## Brief:
Considering every line below, count those with the word "endCommand" and give only the result.

Items listed in a dataset
/-- Control flow (R271 to R273): an IF or LOOP whose condition holds opens a frame and completes; one whose condition
fails, and an ELSE, keep running while the ring passes over commands; END closes an IF, and repeats or leaves a LOOP;
CALL goes on in its buffer and RETURN resumes after the CALL; ELSE, END and RETURN without their frame are
BAD_COMMAND. -/
def Obligations.ControlFlowCommands : Prop :=
  ∀ (s : State) (ext : Ext) (r : Nat) (b : W512) (f : State),
    let c := newCmd f r b
    let a := f.admitting r b
    let k := a.ring r
    let ends (op : Instr) (status : Nat) (u : State) : Prop := exec op s = .next (commit ext r c status 0 0 u)
    let opens (op : Instr) (kind : FrameKind) (u : State) (p : Pos) : Prop := ∃ v, ends op 0 v ∧
      (v.ring r).frames = { kind := kind, cmd := c, iter := 0, pos := k.pos } :: (u.ring r).frames ∧ (v.ring r).pos = p ∧
      v.mem = u.mem ∧ v.cores = u.cores ∧ v.regs = u.regs
    let skips (op : Instr) (before toElse loop : Bool) : Prop := ∃ t, exec op s = .next t ∧
      (t.ring r).skip = some { uid := c.uid, before := before, wantElse := toElse, loop := loop } ∧
      (t.ring r).gate = some c.uid ∧ (t.ring r).frames = k.frames ∧ (t.ring r).running = k.running ∧ t.mem = a.mem ∧
      t.cores = a.cores
    let closes (op : Instr) (fs : List Frame) (p : Pos) : Prop := ∃ v, ends op 0 v ∧ (v.ring r).frames = fs ∧
      (v.ring r).pos = p ∧ v.mem = a.mem ∧ v.cores = a.cores
    let room : Prop := k.frames.length < 8
    let atEnd : Prop := available a r k.pos = false ∧ k.pos.inBuf = false
    Admits s ext r b f →
    (Cb.opcode b = 0x08 → ∀ u, condition ext r b a = (.ok true, u) → u.rings = a.rings → room → opens (.cmdIf r ext) .ifF u k.pos) ∧
    (Cb.opcode b = 0x08 → condition ext r b a = (.ok false, a) → atEnd → k.state = .active →
      skips (.cmdIf r ext) false true false) ∧
    (Cb.opcode b = 0x08 → ∀ e u, condition ext r b a = (.error e, u) → u.rings = a.rings → ends (.cmdIf r ext) e u) ∧
    (Cb.opcode b = 0x09 → ∀ x fs, k.frames = x :: fs → x.kind = .ifF → atEnd → k.state = .active →
      skips (.cmdElse r ext) true false false) ∧
    (Cb.opcode b = 0x09 → k.frames = [] → ends (.cmdElse r ext) 0x15 a) ∧
    (Cb.opcode b = 0x0A → ∀ x fs, k.frames = x :: fs → x.kind = .ifF → closes (.cmdEnd r ext) fs k.pos) ∧
    (Cb.opcode b = 0x0A → ∀ x fs, k.frames = x :: fs → x.kind = .loopF → Cb.loopMode x.cmd.body = 0 → x.pos.inBuf = false →
      if x.iter + 1 < Cb.loopCount x.cmd.body then closes (.cmdEnd r ext) ({ x with iter := x.iter + 1 } :: fs) (k.past x.pos)
      else closes (.cmdEnd r ext) fs k.pos) ∧
    (Cb.opcode b = 0x0A → k.frames = [] → ends (.cmdEnd r ext) 0x15 a) ∧
    (Cb.opcode b = 0x0B → Cb.loopMode b = 0 → Cb.loopCount b ≠ 0 → room → opens (.loopCount r ext) .loopF a k.pos) ∧
    (Cb.opcode b = 0x0B → Cb.loopMode b = 1 → ∀ u, condition ext r b a = (.ok true, u) → u.rings = a.rings → room →
      opens (.loopCondition r ext) .loopF u k.pos) ∧
    (Cb.opcode b = 0x0B → Cb.loopMode b = 0 → Cb.loopCount b = 0 → atEnd → k.state = .active → 1 < ringN a r →
      skips (.loopCount r ext) false false true) ∧
    (Cb.opcode b = 0x0B → Cb.loopMode b = 1 → condition ext r b a = (.ok false, a) → atEnd → k.state = .active →
      1 < ringN a r → skips (.loopCondition r ext) false false true) ∧
    (Cb.opcode b = 0x0C → room → opens (.cmdCall r ext) .callF a
      { inBuf := true, seq := c.seq, addr := Cb.addr b, entries := Cb.entries b, idx := 0 }) ∧
    (Cb.opcode b = 0x0D → ∀ x fs, k.frames = x :: fs → x.kind = .callF → x.pos.inBuf = false →
      closes (.cmdReturn r ext) fs (k.past x.pos)) ∧
    (Cb.opcode b = 0x0D → k.frames = [] → ends (.cmdReturn r ext) 0x15 a)

/-- The events that end running commands (R266, R269, R275 to R277, R349): the last piece of a COPY, which tells
whether it moved poison, a WAIT whose slot has been high enough, a STRIKE whose Beat has come, a command whose limit
has passed, and the declaration of a mutual wait, which records the blocked rings. A WAIT that has not been met, and a
mutual wait that is not due, change nothing. -/
def Obligations.RunningCommandEvents : Prop :=
  ∀ (s : State) (ext : Ext) (r n : Nat) (c : Cmd),
    let op := Cb.opcode c.body
    let done (e : Instr) (detail : Nat) (u : State) : Prop := exec e s = .next (commit ext r c 0 detail 0 u)
    let mask := ((List.range 64).map fun j => if blocked s j then 2 ^ j else 0).sum
    (runningAt s r n = some c → op = 0x02 → cruHolds s = false → Cb.bytes c.body ≠ 0 → Cb.bytes c.body ≤ 2 ^ 21 → c.pieces = [] →
      c.written = 0 → c.poisoned = false → pieceHeld s c.body 0 = false →
      ∀ l u v, pieceRead ext c.body 0 (Cb.bytes c.body) s = (.ok l, u) → pieceWrite ext r c 0 l u = (.ok (), v) →
      exec (.copyPieceDone r n 0 ext) s = .next (commit ext r c (if l.any then 0x17 else 0) (Cb.bytes c.body) 0 v)) ∧
    (runningAt s r n = some c → op = 0x05 → c.met = true →
      done (.waitWake r n ext) (s.event (Cb.at_ c.body 16 2 % 4096)).toNat s) ∧
    (runningAt s r n = some c → op = 0x05 → c.met = false → exec (.waitWake r n ext) s = .next s) ∧
    (runningAt s r n = some c → op = 0x07 → c.target.toNat ≤ s.beat.toNat → replaying s = false → recording s = false →
      ∃ u, done (.strikeFire r n ext) 0 u ∧ u = { s with streams := u.streams, regs := u.regs }) ∧
    (runningAt s r n = some c → op = 0x07 → s.beat.toNat < c.target.toNat → exec (.strikeFire r n ext) s = .next s) ∧
    (runningAt s r n = some c → op = 0x02 → 1000 * c.limit < (s.beat - c.start).toNat → s.flag Reg.rsrCtl 1 = false →
      exec (.commandTimeout r n ext) s = .next (commit ext r c 0x12 (c.written % 2 ^ 48) 0 s)) ∧
    (runningAt s r n = some c → (s.beat - c.start).toNat ≤ 1000 * c.limit → exec (.commandTimeout r n ext) s = .next s) ∧
    (mwDue s = true → ∃ t, exec (.mutualWait ext) s = .next t ∧ t.mwSince = none ∧
      t.reg Reg.escMwMaskLo = BitVec.ofNat 32 mask ∧ t.reg Reg.escMwMaskHi = BitVec.ofNat 32 (mask / 2 ^ 32) ∧
      ∀ j d, j < 64 → blocked s j = true → d ∈ (t.ring j).running → d ∈ (s.ring j).running ∧ stuckCmd s d = false) ∧
    (mwDue s = false → exec (.mutualWait ext) s = .next s)

/-- Dispatches (R172 to R176, R190, R262, R265, R375, R443, Table 8.6). A DISPATCH whose header, set and shapes are
right starts a part on each core of its set that is free: the core runs from the image's first instruction with its
rank and the size of the set in x1 and x2 and zeros elsewhere; one with a malformed header or without cores is
BAD_COMMAND, with shapes beyond the plan BAD_SHAPE, with an empty grid EMPTY_DISPATCH. Under seal an image that the
manifest does not name is ACCESS_DENIED, and one not yet hashed waits for its hash, which lets it go on or denies it.
A core that becomes free later starts then; the DISPATCH commits when every core has ended its part, with the status
of its deciding trap if it has one. -/
def Obligations.Dispatches : Prop :=
  ∀ (s u v : State) (ext : Ext) (r n c : Nat) (b : W512) (f : State) (h sh : List Byte) (x : Cmd),
    let cmd := newCmd f r b
    let a := f.admitting r b
    let set := upFrom (Cb.at_ b 32 2) (Cb.at_ b 34 2)
    let rt := shapesOf sh
    let dispatches : Prop := Admits s ext r b f ∧ Cb.opcode b = 0x01
    let sealedImage : Prop := dispatches ∧ a.sealed = true ∧ a.verified.contains (Cb.addr b) = false
    let ready : Prop := dispatches ∧ a.sealed = false ∧ Cb.core1 b = 0 ∧ (∀ j ∈ set, coreInService a j = true) ∧
      escReadAt false ext (Cb.addr b) 128 a = (.ok h, u) ∧ escReadAt false ext (Cb.at_ b 24 8) 96 u = (.ok sh, v)
    let fits : Prop := badHeader h = false ∧ set ≠ [] ∧ exceedsPlan rt (shapesOf (h.drop 16)) = false
    let part (k : Core) (uid rank size : Nat) : Prop := k.mode = .running ∧ k.disp = some uid ∧ k.hold = none ∧ k.pc = 0 ∧
      k.entry = bytesAt h 8 4 ∧ k.f = [] ∧ k.v = [] ∧
      ∀ j, Tab.get 0 k.x j = if j = 1 then BitVec.ofNat 64 rank else if j = 2 then BitVec.ofNat 64 size else 0
    let ends (status : Nat) : Prop := exec (.cmdDispatch r ext) s =
      .next (commit ext r cmd status 0 (2 * b2n (Cb.det b)) { v with disps := Tab.erase v.disps cmd.uid })
    let d := s.disp x.uid
    let running : Prop := runningAt s r n = some x ∧ Cb.opcode x.body = 0x01
    (ready → fits → (rt.headD {}).m ≠ 0 → (rt.headD {}).n ≠ 0 → ∃ t, exec (.cmdDispatch r ext) s = .next t ∧
      (t.disp cmd.uid).live = true ∧ (t.disp cmd.uid).set = set ∧
      t = { v with cores := t.cores, disps := t.disps, ctr := t.ctr, regs := t.regs, streams := t.streams } ∧
      ∀ k, (k ∈ set ∧ coreFree v k = true → part (t.core k) cmd.uid (k - Cb.at_ b 32 2) (Cb.at_ b 34 2)) ∧
        (k ∉ set ∨ coreFree v k = false → t.core k = v.core k)) ∧
    (ready → badHeader h = true → ends 0x15) ∧
    (ready → badHeader h = false → set ≠ [] → exceedsPlan rt (shapesOf (h.drop 16)) = true → ends 0x14) ∧
    (ready → fits → (rt.headD {}).m = 0 → ends 0x01) ∧
    (sealedImage → imageOf a b = none →
      exec (.cmdDispatch r ext) s = .next (commit ext r cmd 0x16 0 (2 * b2n (Cb.det b)) a)) ∧
    (sealedImage → (imageOf a b).isSome = true → ∃ t, exec (.cmdDispatch r ext) s = .next t ∧
      (t.disp cmd.uid).verifying = true ∧ (t.disp cmd.uid).live = false ∧ t = { a with disps := t.disps }) ∧
    (running → d.verifying = true → ∀ i l w, imageOf s x.body = some i → escReadAt false ext i.addr i.bytes s = (.ok l, w) →
      BitVec.ofNat 256 (ofBytes (sha256 l)) ≠ i.digest →
      exec (.imageVerifyDone r n ext) s = .next (endCommand ext r x 0x16 w)) ∧
    (running → d.verifying = true → ∀ i l w, imageOf s x.body = some i → escReadAt false ext i.addr i.bytes s = (.ok l, w) →
      BitVec.ofNat 256 (ofBytes (sha256 l)) = i.digest → w.verified.contains i.addr = false →
      exec (.imageVerifyDone r n ext) s = .next (checkDispatch ext r x { w with verified := w.verified ++ [i.addr]
                                                                                xlat := (protectImage i w).xlat })) ∧
    (running → d.verifying = true → imageOf s x.body = none →
      exec (.imageVerifyDone r n ext) s = .next (endCommand ext r x 0x16 s)) ∧
    (running → d.live = true → c ∈ d.set → c ∉ d.started → d.trap = none → d.fault = none → coreFree s c = true →
      d.entry = bytesAt h 8 4 → ∃ t, exec (.dispatchCoreStart r n c) s = .next t ∧
        part (t.core c) x.uid (d.set.filter (· < c)).length d.set.length ∧ OthersKeep s t c ∧
        (t.disp x.uid).started = d.started ++ [c] ∧ t.mem = s.mem ∧ t.rings = s.rings) ∧
    (running → d.live = true → d.trap = none → d.fault = none → (∀ j ∈ d.set, j ∈ d.started) →
      (∀ j ∈ d.started, (s.core j).mode = .idle) → ∃ status, exec (.dispatchComplete r n ext) s =
        .next (releaseCores x.uid (commit ext r x status (dispDetail s d status).1 (dispDetail s d status).2 s)) ∧
        status = if dispSum s d (·.nonfinite) = 0 then 0x00 else 0x04) ∧
    (running → d.live = true → ∀ t, d.trap = some t →
      (∀ j ∈ d.started, (s.core j).mode ≠ .running ∧ (s.core j).mode ≠ .resetting) →
      exec (.dispatchComplete r n ext) s = .next (releaseCores x.uid (commit ext r x (trapStatus t.1)
        (dispDetail s d (trapStatus t.1)).1 (dispDetail s d (trapStatus t.1)).2 s)))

## Exercise output:
2